Is there anything more maddening than losing something inside your own house?
There is, of course, and it’s buying something to replace the thing you lost inside your own house – but the losing of the thing comes a close second.
In my family we call this experience ‘the Chipmunk sweatshirt’, in reference to a sweatshirt featuring erstwhile toothy rockers Alvin, Simon and Theodore, which my mum bought for my brother some time in the early 90s and then lost in the house before he could wear it.
She searched high and low for that sweatshirt. Inside all manner of knotted pine furniture; beneath the VCR trolley; behind dado rails and swagged curtains etc, but it never resurfaced. Occasionally we used to think we could hear it moving around at night. Squeaking.
Anyway, family lore has it now that when an object disappears, suddenly and nonsensically, it has ‘gone to join the Chipmunk sweatshirt’.
Items that have gone to join the Chipmunk sweatshirt in my own home of late include: at least a dozen tiny hair bobbles, every pen I have ever enjoyed, half a dozen pairs of sunglasses, a notebook featuring what was almost certainly a Pulitzer-worthy paragraph of something about something that has since entirely vanished from my brain, and all of my daughter’s summer sleep sacks.
My husband and I both took it in turns to spend an angry, sweaty hour in our extremely hot loft, prodding through bags and bags and boxes and boxes in search of the summer sleep sacks that literally must be there somewhere, before concluding they are not there anywhere and we don’t even have the consolation of blaming each other. The summer sleep sacks from last year probably wouldn’t even fit her anymore, because last year she was about half the length she is now, but that is not the point. The point is that there is nowhere else in the world they can be except under this roof, in this not-large flat, and yet we have lost them. Or they’ve been taken to the underworld by Alvin et al.
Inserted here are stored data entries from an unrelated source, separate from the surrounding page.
-- ==== Sys2Proof/Machine/Dma.lean ====
section
/-! DEFINITION. The DMA engine of a cell (10:R271 to R278), its memory-read lay-by (07:R187, 10:R269), in-package sends (07:R185) and link sends (11:R282). -/

namespace Sys2Proof.Machine

open Sys2Proof

/-! ## Channels -/


/-- A cell at work in the current phase, with its logical cell's DMA records. -/
structure DmaSeat where
  slot : Nat
  g : Image
  bind : Binding
  fold : Nat
  dma : DmaCell
  deriving DecidableEq, Repr

def DmaSeat.key (d : DmaSeat) : Nat := cellKey d.bind.die d.bind.cell
def DmaSeat.seat (d : DmaSeat) : Seat := ⟨d.key, d.bind.phase * (spadBytes / d.fold), spadBytes / d.fold⟩

/-- A logical cell at work in a pound, as an issue of its DMA engine: what its accesses meet in the scratchpad. -/
def issueIn (slot : Nat) (g : Image) (b : Binding) (fold pound : Nat) : Issue := ⟨slot, g, ⟨b.logical, pound, 0, 5, 0, 0, 0⟩, noOp, b, fold⟩

def State.dmaSeat (s : State) (die cell : Nat) : Option DmaSeat :=
  match s.execImage with
  | none => none
  | some (n, g) =>
    match (s.slot n).place.bindings.find? (fun b => b.die == die && b.cell == cell && b.phase == s.sch.phase) with
    | none => none
    | some b =>
      match g.dmaOf b.logical with
      | none => none
      | some d =>
        if s.sch.state = .inPound ∧ (s.slot n).state = .active ∧ (s.cell (cellKey die cell)).inReset = false then
          some ⟨n, g, b, (s.slot n).place.fold, d⟩
        else none

/-! ## The scratchpad side (06:R160, 07:Table 7.1) -/

/-- The cell as the DMA engine, or a send, reads words in a tick. -/
def Issue.dmaCell (x : Issue) (c : Cell) (τ : Nat) (mine : List Nat) : Cell :=
  if c.landed.isEmpty && c.ports.isEmpty && [1, 2, 3].all (fun e => (x.mates e).isEmpty) then c
  else c.seen x.g.compat τ (x.aboveDma c false τ) mine

/-- The bytes of words that leave the scratchpad from tick τ on, one word per tick. -/
def Issue.wordsOut (x : Issue) (c : Cell) (τ : Nat) (ws : List Nat) : Bytes :=
  (List.zip (List.range ws.length) ws).flatMap (fun y => (x.dmaCell c (τ + y.1) [y.2]).bytes y.2 64)

/-- Is a word that comes in displaced by a write of higher priority of the cell's engines (06:R160, 07:Table 7.5)? `x` is the cell's work in that phase, if it has any. -/
def lostIn (x : Option Issue) (c : Cell) (τ a : Nat) : Bool :=
  match x with
  | some x => lostTo x.g.compat (x.aboveDma c true) τ a
  | none => false

/-- Words that enter the scratchpad: the tick, the place, the bytes of each. -/
def Cell.wordsAt (c : Cell) (x : Option Issue) (ws : List (Nat × Nat × Bytes)) : Cell :=
  c.land (ws.foldl (fun c y => c.setBytes y.2.1 y.2.2) c) (ws.flatMap (fun y => (List.range 64).map (fun i => (y.1, y.2.1 + i)))) (lostIn x c)

/-- Words that enter the scratchpad from tick τ on, one word per tick. -/
def Cell.wordsIn (c : Cell) (x : Option Issue) (τ : Nat) (ws : List Nat) (d : Bytes) : Cell :=
  let ys := (List.zip (List.range ws.length) ws).flatMap (fun y => (List.range 64).map (fun i => (τ + y.1, y.2 + i)))
  let c' := (List.zip (List.range ws.length) ws).foldl (fun c y => c.setBytes y.2 ((d.drop (64 * y.1)).take 64)) c
  c.land c' ys (lostIn x c)

/-- The work of a cell in the current phase of a context. -/
def State.workOf (s : State) (n key : Nat) : Option Issue :=
  ((s.slot n).image).bind (fun g => ((s.slot n).place.bindings.find? (fun b => cellKey b.die b.cell == key && b.phase == s.sch.phase)).map (fun b =>
    issueIn n g b (s.slot n).place.fold s.sch.pound))

/-- The layout that a descriptor's scratchpad side follows: that of its memory-side tensor, or for contributions that of the tensor that its operation reads (06:R157). -/
def DmaSeat.spadLay (d : DmaSeat) (r : Descr) (opId : Nat) : Option Layout :=
  if r.kind = 3 then (d.g.op opId).bind (fun o => d.g.lay o.src0) else d.g.lay r.mtensor

/-! ## Queues and the issue of a descriptor (10:R274, R276, R277) -/

def execDmaDescriptorWrite (k : Nat) (s : State) : Result :=
  match s.turn k 5 with
  | none => .next s
  | some x =>
    if x.op.opcode = 0x0310 ∨ x.op.opcode = 0x0311 ∨ x.op.opcode = 0x0312 then .next s else
    .next ((s.began k x).enqueue x)

/-- Bytes of a tensor's element barges: the range that a descriptor addresses (10:R272). -/
def Image.tensorBytes (g : Image) (t : Nat) : Nat := (g.lay t).elim 0 (fun l => l.elemBarges * 4096)

/-- Bytes on the memory side of n bytes of a descriptor: a contribution takes a cell of the region's type there (10:R278, 09:R249). -/
def Image.memBytes (g : Image) (d : Descr) (n : Nat) : Nat :=
  if d.kind = 3 then n / max 1 (fmtBits d.format / 8) * max 1 (fmtBits (g.fmt d.mtensor) / 8) else n

/-- The reason for which a descriptor with a displacement is refused at issue (10:R277): 1 misaligned, 2 out of range. -/
def refusal (g : Image) (d : Descr) (space : Nat) (mo sa : Int) : Option Nat :=
  let unit : Int := if d.kind = 2 then 4096 else 256
  if !(d.dynS || d.dynM) then none
  else if mo % unit ≠ 0 ∨ (d.kind ≠ 2 ∧ sa % 64 ≠ 0) then some 1
  else if mo < 0 ∨ (g.tensorBytes d.mtensor : Int) < mo + g.memBytes d d.length ∨ (d.kind ≠ 2 ∧ (sa < 0 ∨ (space : Int) < sa + d.length)) then some 2
  else none

/-- The byte offset on a side of what lies `done` bytes into an issue: linear, or circular from the descriptor's cursor (10:R276). -/
def sideOffset (start : Int) (wrap cursor done : Nat) : Nat :=
  if wrap = 0 then (start + (done : Nat)).toNat else start.toNat + (cursor + done) % 2 ^ wrap

/-- The key of a cursor: the context's descriptor of a logical cell (10:R276), its side. -/
def cursorKey (slot logical descr side : Nat) : Nat := 2 * ((slot * 65536 + logical) * 32768 + descr) + side

/-- The cursors of a context that a cell holds are 0 (10:R276). -/
def Cell.freshCursors (c : Cell) (slot : Nat) : Cell := { c with cursors := c.cursors.filter (fun y => y.1 / 2 / 32768 / 65536 != slot) }

def Cell.cursor (c : Cell) (d : DmaSeat) (descr side : Nat) : Nat := sget 0 c.cursors (cursorKey d.slot d.bind.logical descr side)

/-- The bursts of an issue on the memory side, from byte offset `off` on: linear, or within the 2^wrap bytes from `start` on; by the barges that they lie in, one after the other: the barge, and for each burst its byte in the barge and its byte in the issue. -/
def bargeRuns (start wrap off n : Nat) : List (Nat × List (Nat × Nat)) :=
  (List.range (ceilDiv n 256)).foldr (fun c l =>
    let o := if wrap = 0 then off + 256 * c else start + (off - start + 256 * c) % 2 ^ wrap
    match l with
    | y :: t => if y.1 = o / 4096 then (y.1, (o % 4096, 256 * c) :: y.2) :: t else (o / 4096, [(o % 4096, 256 * c)]) :: l
    | [] => [(o / 4096, [(o % 4096, 256 * c)])]) []

/-- The bursts of a descriptor's issue whose first byte on the memory side lies at `off`. -/
def Descr.runs (d : Descr) (off n : Nat) : List (Nat × List (Nat × Nat)) := bargeRuns (if d.dynM then off else d.moffset) d.mwrap off n

/-- The reader's request for barges that another module owns (11:R286). -/
def State.requestRoute (s : State) (d : DmaSeat) (r : Descr) (mo sa : Int) (descr : Nat) : State :=
  if r.kind = 0 ∧ r.route ≠ 0 then
    let off := sideOffset mo r.mwrap ((s.cell d.key).cursor d descr 0) 0
    let s := s.modCell d.key (fun c => { c with routeAt := sset none c.routeAt r.route (some ⟨sa.toNat, c.cursor d descr 1, off⟩) })
    match d.g.route r.route with
    | none => s
    | some x => s.sendNode (d.g.nodeAt x.src) (.routeRequest (BitVec.ofNat 16 r.route) (BitVec.ofNat 32 r.mtensor) off r.length)
  else s

/-- The head of a channel's queue becomes its current descriptor, at tick τ of the pound. -/
def State.issueDescriptor (s : State) (d : DmaSeat) (ch τ : Nat) : State :=
  let c := s.cell d.key
  match (c.channel ch).current, (c.channel ch).queue with
  | none, q :: rest =>
    match d.dma.descrs[q.descr]? with
    | none => s.modCell d.key (fun c => c.setChannel ch { c.channel ch with queue := rest })
    | some r =>
      let at_ := (List.range 8).map (fun i => d.seat.addr ((r.dynaddr + i : Nat)))
      let s := if r.dynS || r.dynM then s.spadRead d.key at_ else s
      let x := issueIn d.slot d.g d.bind d.fold s.sch.pound
      -- a gather or a scatter has moved its slices as its record issued (log entry 125): here it takes its slots
      if (d.g.op q.opId).any (fun o => isSliceOp o.opcode) then s.modCell d.key (fun c =>
        { (c.setChannel ch { c.channel ch with queue := rest, current := some ⟨q.descr, q.opId, q.part, q.tick, c.issues, r.moffset, r.saddr, 0, true, []⟩ }) with issues := c.issues + 1 }) else
      let disp := if r.dynS || r.dynM then signedOf 64 (leNat (at_.map (fun a => (x.dmaCell (s.cell d.key) τ at_).byte a))) else 0
      let mo : Int := r.moffset + (if r.dynM then disp else 0)
      let sa : Int := r.saddr + (if r.dynS then disp else 0)
      let begin_ (c : Cell) (refused : Bool) : Cell :=
        { (c.setChannel ch { c.channel ch with queue := rest, current := some ⟨q.descr, q.opId, q.part, q.tick, c.issues, mo, sa, 0, refused, []⟩ }) with issues := c.issues + 1 }
      match refusal d.g r d.seat.space mo sa with
      | some why =>
        let s := s.modCell d.key (fun c => { begin_ c true with
          dmaRefused := c.dmaRefused + 1
          dmaLast := ⟨1, BitVec.ofNat 3 ch, BitVec.ofNat 15 q.descr, BitVec.ofNat 4 why, 0⟩ })
        let s := s.post 0x1008 (srcDie d.bind.die) (some d.slot) (payload
          [(0, 4, q.opId), (4, 4, q.part), (8, 1, 3), (9, 1, d.bind.die), (10, 1, d.bind.cell), (11, 1, ch), (12, 2, q.descr)])
        s.faultAtSill d.slot
      | none => (s.modCell d.key (fun c => begin_ c false)).requestRoute d r mo sa q.descr
  | _, _ => s

/-- The tick of the pound at which the head of a channel's queue issues (10:R274): the first burst slot of the channel at or after its write tick + 8, after the slots that the channel has had, and not before the current tick; none if the phase has no such slot. -/
def State.issueTick (s : State) (d : DmaSeat) (ch : Nat) : Option Nat :=
  match ((s.cell d.key).channel ch).current, ((s.cell d.key).channel ch).queue with
  | none, q :: _ =>
    let len := d.g.poundLen s.sch.pound
    let base := d.bind.phase * len
    let from_ := max (max (q.tick + 8) ((s.cell d.key).channel ch).free) s.sch.tickIn - base
    let σ := nthSlot (pattern d.dma.weights) ch 17 ((from_ + 7) / 8) 0
    if (pattern d.dma.weights).getD (σ % 16) 0 = ch ∧ 8 * σ < len - len / 64 then some (base + 8 * σ) else none
  | _, _ => none

/-- The next descriptor of a channel issues, at its tick. -/
def execDescriptorIssue (die : Fin 16) (cell : Fin 68) (channel : Fin 8) (s : State) : Result :=
  match s.dmaSeat die.val cell.val with
  | none => .next s
  | some d =>
    match s.issueTick d channel.val with
    | none => .next s
    | some τ => .next ((s.tickTo τ).issueDescriptor d channel.val τ)

/-! ## Bursts -/


/-- Does one issue of the descriptor take all 16 bursts of a block (10:R264)? -/
def wholeBarge (r : Descr) (start : Int) (cursor block : Nat) : Bool :=
  (List.range (r.length / 256)).countP (fun i => sideOffset start r.mwrap cursor (256 * i) / 4096 == block) == 16

/-- Leaves a burst in the memory-read lay-by; the 65th overwrites the entry 64 places before it (07:R200). -/
def Cell.park (c : Cell) (b : Burst) : Cell :=
  { c with layby := sset none c.layby (c.laybyNext % 64) (some b), laybyNext := (c.laybyNext + 1) % 64 }

/-- A read burst (KIND 0). Barges that another module owns come by their route (11:R286). -/
def State.burstRead (s : State) (d : DmaSeat) (ch : Nat) (cur : Current) (r : Descr) (off sc tick : Nat) (whole : Bool) : State :=
  match s.bargeAddr d.slot d.g r.mtensor (off / 4096) with
  | none => s
  | some a => s.modCell d.key (fun c => c.park
      { slot := BitVec.ofNat 3 d.slot, gen := s.gen d.slot, tensor := r.mtensor, block := off / 4096, device := a + off % 4096,
        places := d.seat.words (d.spadLay r cur.opId) sc 4, release := tick + 900, index := off % 4096 / 256, channel := ch, descr := cur.descr
        issue := cur.issue, whole := whole, data := none, stale := false })

/-- A whole barge taken out of the scratchpad is sealed and leaves for its owner (10:R263): for another module as the barge of that number of its route. -/
def State.sendOut (s : State) (d : DmaSeat) (r : Descr) (block index : Nat) (p : Bytes) : State :=
  let step := (s.slot d.slot).step.toNat
  let z := s.seal d.slot d.g r.mtensor block (sourceCell d.bind.die d.bind.cell) step p
  let node := s.ownerNode d.g r.mtensor block
  match s.bargeAddr d.slot d.g r.mtensor block with
  | some a =>
    let s := s.snag d.key d.slot r.mtensor block node 0
    { s with flight := { s.flight with barges := s.flight.barges ++ [⟨a, z.1, z.2, none⟩] } }
  | none =>
    match d.g.route r.route with
    | none => s
    | some x => (s.snag d.key d.slot r.mtensor block (d.g.nodeAt x.dst) 2).sendBarge d.slot d.g x.dst false r.route index z.1 z.2

/-- The bursts of the whole barges in progress. -/
def State.setParts (s : State) (key ch : Nat) (parts : List (Nat × Bytes)) : State :=
  s.modCell key (fun c => c.setChannel ch { c.channel ch with current := (c.channel ch).current.map (fun u => { u with parts := parts }) })

/-- The number of a barge among those of an issue. -/
def DmaSeat.bargeNumber (d : DmaSeat) (c : Cell) (cur : Current) (r : Descr) (block : Nat) : Nat :=
  ((r.runs (sideOffset cur.moffset r.mwrap (c.cursor d cur.descr 0) 0) r.length).findIdx? (fun y => y.1 == block)).getD 0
Do, do. Dodododo.
Possibly you don’t have this problem, and you know where everything in your house is? Maybe you’re shaking your head in confusion, thinking “but they’d be clearly labelled ‘summer sleep sacks (too small)’ and filed away in the linen cupboard?”
Maybe you’re one of the people I try to forget exist in the real world, until you invite me casually into your home with no notice, or say something like “I literally can’t sleep until I’ve bleached the sink each night!”. Or until last week, when an invite for the Clean & Tidy Home Show 2024 (with headline guest Marie Kondo) landed in my inbox.
Now, I’m no stranger to the world of niche consumer shows. In my earlier life as a food journalist, I spent many hours getting dehydrated in overlit exhibition centres, surrounded by coachloads of bloggers from the Home Counties excited to find a new nozzle for their favourite piping bag. I understand that capitalism must keep finding new ways to turn our purest joys into piles of cash. I know the jig.
But I’ll admit it made me stop and blink a few times to discover there’s a whole one of these devoted to cleaning and tidying up. That people would actually buy tickets, and travel to somewhere as wildly unplaceable as the ExCeL (no ‘Centre’, by the way, we don’t say the ‘Centre’ anymore – it is simply ExCeL, a state of mind, Xanadu for people who get horny for free tote bags) through sheer passion for putting things in cupboards and wiping pan scum off the hob.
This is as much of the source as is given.